5. Most interest-bearing debt always has been predatory, apart from lending for commerce. Carrying a rising debt overhead slows material investment and economic growth.
6. The rate of interest never has reflected the rate of profit, the rise in physical productivity or the borrower’s ability to pay. The earliest interest rates were set simply for ease in mathematical calculation: 1/60 per month in Mesopotamia, 1/10 annually in Greece, and 1/12 in Rome. (These were all the unit fractions in their respective fractional systems.) In modern times the rate of interest has been set mainly to stabilize the balance of payments and hence exchange rates. Since 2008 it has been set low to re-inflate asset prices and bank profits.
7. Any rate of interest implies a doubling time for money lent out. See the Rule of 72 (e.g., five years in Mesopotamia).
8. Modern creditors avert public cancellation of debts (and making banks a public utility) by pretending that lending provides mutual benefit in which the borrower gains — consumer goods now rather than later, or money to run a business or buy an asset that earns enough to pay back the creditor with interest and still leave a profit for the debtor.
9. This scenario of productive lending does not typify the banking system as a whole. Instead of serving the economy’s production trends, the financial sector (as presently organized) makes the economy top-heavy, by transferring assets and income into the hands of an increasingly hereditary creditor class.
10. The exponential growth of debt shrinks markets and slows and investment, reducing the economy’s ability to pay debts, while increasing the debt/output and debt/income ratios.
11. The rising volume of debt changes the distribution of property ownership unless public authorities intervene to cancel debts and reverse expropriations. In antiquity, royal “Jubilee” proclamations liberated bondservants and restored lands that had been foreclosed.
12. Cancelling debts was politically easiest when governments or public institutions (temples, palaces or civic authorities) were the major creditors, because they were cancelling debts owed to themselves. This is an argument for why governments should be the main suppliers of money and credit as a public utility.
Financial vs. industrial dynamics — and the One Percent vs. the 99 Percent
European and North American public debts appeared to be on their way to being paid off during the relatively war-free century of 1815–1914. The economy’s debt burden seemed likely to be self-amortizing by being linked to industrial capital formation.
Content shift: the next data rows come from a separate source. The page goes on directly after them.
/-! ### Checks of an install -/

/-- Step 4: the first wrap entry whose recipient is this device or a fleet it holds; its model key, or the status that ends the install (R373). -/
def modelKey (s : State) (f : List Byte) : Except Nat (List Byte) :=
  let seedOf (w : List Byte) : Option (List Byte) :=
    if field w 0 1 = 1 then (if slice w 8 16 = s.serialBytes then some kemSeed else none)
    else (s.sec.fleets.find? fun x => x.id.toNat = field w 8 8).map Fleet.seed
  match ((List.range (Package.wrapCount f)).findSome? fun i =>
      (seedOf (Package.wrap f i)).map fun d => (Package.wrap f i, d)) with
  | none => .error 5
  | some (w, d) =>
    match unwrapWith d (slice w 0x18 1088) (f.take 64 ++ slice (Package.manifest f) 0 0x40) (slice w 0x460 40) with
    | none => .error 4
    | some k => .ok k

/-- Image pages of a package (R124). -/
def imageCount (f : List Byte) : Nat := (Package.packageBytes f - Package.imagesOffset f + 65535) / 65536

/-- The model that a package describes, with its key. -/
def newModel (f key : List Byte) : Model :=
  let m := Package.manifest f
  { state := 1, base := field m 0x20 8, bytes := field m 0x28 8, digest := slice m 0 32
    planKey := slice m 0x40 1952, key := key, plans := (Package.plans m).1, imagePages := imageCount f }

/-- The slot of the installed model with a digest. -/
def digestSlot (s : State) (d : List Byte) : Option Nat :=
  (List.range 256).find? fun m => 2 ≤ (s.model m).state && (s.model m).digest = d

/-- A region leaves the weight range or overlaps another model's. -/
def regionBusy (s : State) (base bytes : Nat) : Bool :=
  0x40000000000 < base + bytes ||
  (List.range 256).any fun m =>
    (s.model m).state ≠ 0 && base < (s.model m).base + (s.model m).bytes && (s.model m).base < base + bytes

/-- The weight pages, then the image pages, of a model in slot `m`. -/
def allPages (m : Nat) (x : Model) : List PageId :=
  ((List.range (x.bytes / 65536)).map fun i => ⟨m, false, x.base / 65536 + i⟩) ++
  ((List.range x.imagePages).map fun k => ⟨m, true, k⟩)

/-- The pages of a degraded model that a repair writes, in the order of steps 6 and 7. -/
def lostPages (s : State) (m : Nat) : List PageId :=
  (allPages m (s.model m)).filter s.isLost

/-- Step 5 of Table 5-6: the slot, whether the install repairs it, or the result that ends it (R148). -/
def placeModel (s : State) (x : Model) : Except Nat (Nat × Bool) :=
  match s.digestSlot x.digest with
  | some m =>
    if (s.model m).state ≠ 3 then .error 14
    else if x.base ≠ (s.model m).base || x.bytes ≠ (s.model m).bytes then .error 6
    else .ok (m, true)
  | none =>
    if s.regionBusy x.base x.bytes then .error 6
    else match (List.range 256).find? fun m => (s.model m).state = 0 with
      | none => .error 13
      | some m => if s.freeBytes < x.bytes + x.imagePages * 65536 then .error 7 else .ok (m, false)

/-! ### Results -/

/-- An install or remove ends with a result (Tables 5-7, 5-9). -/
def installResult (s : State) (r : Nat) : State :=
  let s1 := (s.wrn 0x4480 6 r).wrn 0x4480 5 0
  if r = 1 then s1 else s1.raise 0x4401 10

/-- A command while an install runs ends with BUSY (step 1); the running install and `InstallState` go on. -/
def busyResult (s : State) : State := (s.wrn 0x4480 6 2).raise 0x4401 10

/-- An install ends with AUTH: PACKAGE_AUTH with the failed page, or with no page (Table 14-7, R469). -/
def installAuth (s : State) (page : Nat) : State :=
  (s.installResult 4).security 1 none (BitVec.ofNat 64 page)

/-- What a command that starts an install or a remove meets while one runs. -/
def installBusy (s : State) : Bool := s.bedrock.job.isSome

/-- A running install ends with a result other than OK: the pages written for a new model go, and its slot is EMPTY again; a repair keeps what it repaired (R147, R148). -/
def dropInstall (s : State) : State :=
  match s.bedrock.job with
  | none => s
  | some j =>
    let s1 := s.updBedrock fun b => { b with job := none }
    if j.repair then
      let m := s1.model j.slot
      s1.setModel j.slot { m with state := if (s1.lostPages j.slot).isEmpty then 2 else 3 }
    else
      let t := s1.updBedrock fun b => { b with library := b.library.filter fun x => x.id.model ≠ j.slot }
      t.setModel j.slot ⟨0, 0, 0, [], [], [], [], 0⟩

/-! ### The commands -/

/-- Steps 3 to 5 for a package whose format and length are right. -/
def admitPackage (s : State) (a : Nat) (f : List Byte) : State :=
  if !Package.authentic f then s.installAuth 0xFFFFFFFF
  else match s.modelKey f with
    | .error r => if r = 4 then s.installAuth 0xFFFFFFFF else s.installResult r
    | .ok key =>
      let x := newModel f key
      match s.placeModel x with
      | .error r => s.installResult r
      | .ok (m, repair) =>
        let s1 := (s.wrn 0x4480 8 m).wrn 0x4480 5 2
        let old := s1.model m
        let s2 := if repair then s1.setModel m { old with state := 4 } else s1.setModel m x
        let todo := if repair then s2.lostPages m else allPages m x
        let j : InstallJob :=
          { slot := m, repair := repair, aborting := false, todo := todo, package := a, bytes := Package.packageBytes f
            pagesOffset := Package.pagesOffset f, imagesOffset := Package.imagesOffset f }
        s2.updBedrock fun b => { b with job := some j }

/-- INSTALL: steps 1 to 5 (R146). The physical function reads the package. -/
def startInstall (s : State) (header : List Byte) (hostFault : Bool) : State :=
  let a := s.rdn 0x4480 1
  let n := s.rdn 0x4480 2
  if s.installBusy then s.busyResult
  else if a % 4096 ≠ 0 || n < 65536 then s.installResult 3
  else
    let s0 := s.wrn 0x4480 7 0
    if !s0.busMaster 0 then s0.busBlocked.installResult 8
    else if hostFault then (s0.raise 0x4001 10).installResult 8
    else
      let s1 := s0.toHost a header
      let h := s1.fromHost a 64
      if !Package.headerOk h then s1.installResult 3
      else
        let f := s1.fromHost a (Package.frontBytes h)
        if !Package.formatOk f then s1.installResult 3
        else if Package.packageBytes f ≠ n then s1.installResult 12
        else s1.admitPackage a f

/-- A page's stripe is written into the library (R123). -/
def writePage (s : State) (id : PageId) (data tag : List Byte) : State :=
  let (n, s1) := s.draw
  let places := s1.newPlaces [] n
  s1.updBedrock fun b =>
    { b with library := (b.library.filter fun x => x.id ≠ id) ++ [⟨id, data, tag, places⟩]
             lost := b.lost.filter fun x => x.id ≠ id }

/-- Host address of a page in its package, and how many bytes of it the package holds: a weight page with its trailer (R374), or 64 KiB of the image area (R124). -/
def packageAt (s : State) (j : InstallJob) (id : PageId) : Nat × Nat :=
  if id.image then (j.package + j.imagesOffset + id.page * 65536, min 65536 (j.bytes - j.imagesOffset - id.page * 65536))
  else (j.package + j.pagesOffset + (id.page - (s.model j.slot).base / 65536) * 65600, 65600)

/-- An image page as the package holds it, filled with zeros behind the last image. -/
def packageImage (s : State) (j : InstallJob) (id : PageId) : List Byte :=
  let x := s.packageAt j id
  s.fromHost x.1 x.2 ++ List.replicate (65536 - x.2) 0

/-- The bytes of a plan image while page `id` is about to be written: that page and the pages that are still lost from the package, the others from the library. -/
def imageAsRead (s : State) (j : InstallJob) (id : PageId) (e : ModelPlan) : List Byte :=
  let area := (imagePages j.slot e.offset e.bytes).flatMap fun k =>
    if k = id || s.isLost k then s.packageImage j k
    else match s.storedPage k with
      | some x => slice x.data 0 65536
      | none => List.replicate 65536 0
  slice area (e.offset % 65536) e.bytes

/-- The images whose digests are checked before image page `id` is written: those whose last byte it holds (step 7), and in a repair every image that it holds a part of (R148). -/
def imagesDue (s : State) (j : InstallJob) (id : PageId) : List ModelPlan :=
  (s.model j.slot).plans.filter fun e =>
    if j.repair then (imagePages j.slot e.offset e.bytes).contains id
    else (e.offset + e.bytes - 1) / 65536 = id.page
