-- ==== Sys2Proof/Machine/Core.lean ====
section
/-! DEFINITION. The machine as the host runs it. -/

def Sys2Proof.core : Host.Core := { State := Sys2Proof.Machine.State, Fault := Sys2Proof.Machine.Fault, Refusal := Sys2Proof.Machine.Refusal, step := Sys2Proof.Machine.step, reset := Sys2Proof.Machine.State.reset }
end

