/-- FLEET_ENROL and FLEET_REMOVE (R372, Table 14-3): the first check that the record fails gives the result and leaves the fleets as they are; a record that passes replaces its fleet's membership or adds it, with result 1; a removed fleet is no longer held. Attestation (R381, R386, Table 15-6): a nonce begins a report over the interface's scope, and the report that is ready carries it, the scope and one entry for each plan of the scope; DOE ATTEST answers with such a report, DOE CERT with the certificate, DOE Discovery with the function's protocols in order. The random source (R371): a health failure is counted; retries that fail put the source into FAILED and log the event, retries that succeed leave it running; one later success ends the failure. CRASH_DUMP_CLEAR (R409): the dump areas hold no dump any more. -/
def Obligations.SecurityServices : Prop :=
  (∀ (s : State) (fn : Iface) (r : List Byte) (id : W64), (∀ p, fn ≠ .vf p) →
    let fid := BitVec.ofNat 64 (field r 8 8)
    let epoch := BitVec.ofNat 32 (field r 0x20 4)
    let held := s.sec.fleets.find? fun x => x.id = fid
    (Reaches s fn 0xA010 1 → s.xferOf (ifaceNo fn) = none → ∃ t, Sys2Proof.Machine.exec (.fleetEnrol fn r) s = .next (transferred fn t) ∧
      t.rdn 0xA010 2 = (
        if s.without 9 = true ∨ State.fleetFormat r = false then 2
        else if State.fleetAuthentic r = false then 3
        else if slice r 0x10 16 ≠ s.serialBytes then 4
        else if held.any (fun x => epoch.toNat < x.epoch.toNat) = true then 5
        else if held = none ∧ 8 ≤ s.sec.fleets.length then 6
        else if unwrapWith kemSeed (slice r 0x30 1088) (r.take 0x30) (slice r 0x470 72) = none then 3 else 1) ∧
      (t.rdn 0xA010 2 ≠ 1 → t.sec.fleets = s.sec.fleets) ∧
      (t.rdn 0xA010 2 = 1 → ∃ f ∈ t.sec.fleets, f.id = fid ∧ f.epoch = epoch) ∧
      t.mem = s.mem ∧ t.streams = s.streams) ∧
    (Reaches s fn 0xA010 3 →
      ((∃ x ∈ s.sec.fleets, x.id = id) → ∃ t, Sys2Proof.Machine.exec (.fleetRemove fn id) s = .next (answered fn t) ∧
        t.rdn 0xA010 2 = 1 ∧ (∀ x, x ∈ t.sec.fleets ↔ x ∈ s.sec.fleets ∧ x.id ≠ id) ∧ t.parts = s.parts) ∧
      ((∀ x ∈ s.sec.fleets, x.id ≠ id) →
        Sys2Proof.Machine.exec (.fleetRemove fn id) s = .next (answered fn (s.wrn 0xA010 2 7))))) ∧
  (∀ (s : State) (fn : Iface) (nonce : BitVec 256), (∀ n, fn ≠ .can n) →
    (Reaches s fn 0xA030 1 → s.xferOf (ifaceNo fn) = none → s.randomFailed = false → ∃ t, Sys2Proof.Machine.exec (.attestNonce fn nonce) s = .next (transferred fn t) ∧
      t.attest fn = some ⟨nonce, State.attestScope fn (s.rdI (ifaceNo fn) 0xA030 2).toNat,
        s.attestPlans (State.attestScope fn (s.rdI (ifaceNo fn) 0xA030 2).toNat), []⟩ ∧ { t with sec := s.sec } = s) ∧
    (∀ a, s.alive = true → s.link.hold = false → s.attest fn = some a → a.report = [] → Completes (.attestReportReady fn) s fun t =>
      (∃ r, t.attest fn = some { a with report := r } ∧ r.take 8 = leBytes 4 0x54545341 ++ leBytes 2 0x0100 ++ leBytes 2 0 ∧
        field r 12 1 = a.scope % 256 ∧ slice r 16 32 = leBytes 32 a.nonce.toNat) ∧ { t with sec := s.sec } = s) ∧
    (∀ scope : Byte, s.alive = true → s.link.hold = false → s.randomFailed = false → (State.attestScope fn scope.toNat < 128 ∨ State.attestScope fn scope.toNat = 0xFF) →
      0xC0 + 80 * (s.attestPlans (State.attestScope fn scope.toNat)).length + 3312 ≤ 1048576 →
      Sys2Proof.Machine.exec (.doeAttest fn nonce scope) s = .next (s.emit (.doe fn 0 ([0, 0, 0, 0] ++
        s.attestReport ⟨nonce, State.attestScope fn scope.toNat, s.attestPlans (State.attestScope fn scope.toNat), []⟩)))) ∧
    (s.alive = true → Sys2Proof.Machine.exec (.doeCert fn) s = .next (s.emit (.doe fn 0 ([0, 0, 0, 0] ++ State.ownCert)))) ∧
    (s.alive = true → Sys2Proof.Machine.exec (.doeDiscovery .pf 0) s = .next (s.emit (.doe .pf 0 [1, 0, 0, 1])) ∧
      Sys2Proof.Machine.exec (.doeDiscovery .pf 3) s = .next (s.emit (.doe .pf 0 [0xD3, 0x1F, 3, 0])) ∧
      (∀ p, Sys2Proof.Machine.exec (.doeDiscovery (.vf p) 1) s = .next (s.emit (.doe (.vf p) 0 [0xD3, 0x1F, 2, 2]))) ∧
      ∀ i : Byte, 4 ≤ i.toNat → ∃ b, Sys2Proof.Machine.exec (.doeDiscovery .pf i) s =
        .next ({ s with free := s.free + 1 }.emit (.doe .pf 0 [0xFF, 0xFF, b, 0])))) ∧
  (∀ s : State, s.alive = true →
    (Sys2Proof.Machine.exec (.randomHealthFail false) s = .next ((s.bump32 0xA040 2 1).wrn 0xA040 1 0)) ∧
    (Completes (.randomHealthFail true) s fun t =>
      t.rdn 0xA040 1 = 2 ∧ t.rdn 0xA040 2 = (s.rdn 0xA040 2 + 1) % 4294967296 ∧ t.rd 0xA001 1 = s.rd 0xA001 1 ||| 0x80 ∧
      t.sec.nextSeq = s.sec.nextSeq + 1 ∧ t.mem = s.mem ∧ t.parts = s.parts) ∧
    (s.rdn 0xA040 1 = 2 → Sys2Proof.Machine.exec (.randomRetry true) s = .next (s.wrn 0xA040 1 0)) ∧
    Sys2Proof.Machine.exec (.randomRetry false) s = .next s) ∧
  (∀ (s : State) (fn : Iface), Reaches s fn 0x2230 4 → ∃ t,
    Sys2Proof.Machine.exec (.crashDumpClear fn) s = .next (answered fn t) ∧ t.link.dump = none ∧ t.dumpLength = 0 ∧
      { t with link := s.link } = s ∧ { t.link with dump := s.link.dump } = s.link)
Bond markets mainly financed railroads and canals (the largest ventures usually being the most corrupt), mining and construction. Wall Street was interested in industry mainly to organize it into trusts and monopolies. Yet most economic writers limited their focus to the promise of rising technology and productivity, assuming that finance and banking would be absorbed into the industrial dynamic.
The threat of interest-bearing claims growing so exponentially as to subvert industrial progress was analyzed mainly by critics from outside the mainstream, many of whom were socialists. Two of the earliest books warning that financial dynamics threatened an economic crisis were published by the Chicago co-operative Charles H. Kerr, best known for publishing Marx’s Capital and Gustavus Myers’ History of the Great American Fortunes. In 1895, J. W. Bennett warned of a rentier caste drawing the world’s wealth into its hands as the inventive powers of industry were outrun by the mathematics of compound interest, “the principle which asserts that a dollar will grow into two dollars in a number of years, and keep on multiplying until it represents all of the wealth on earth.”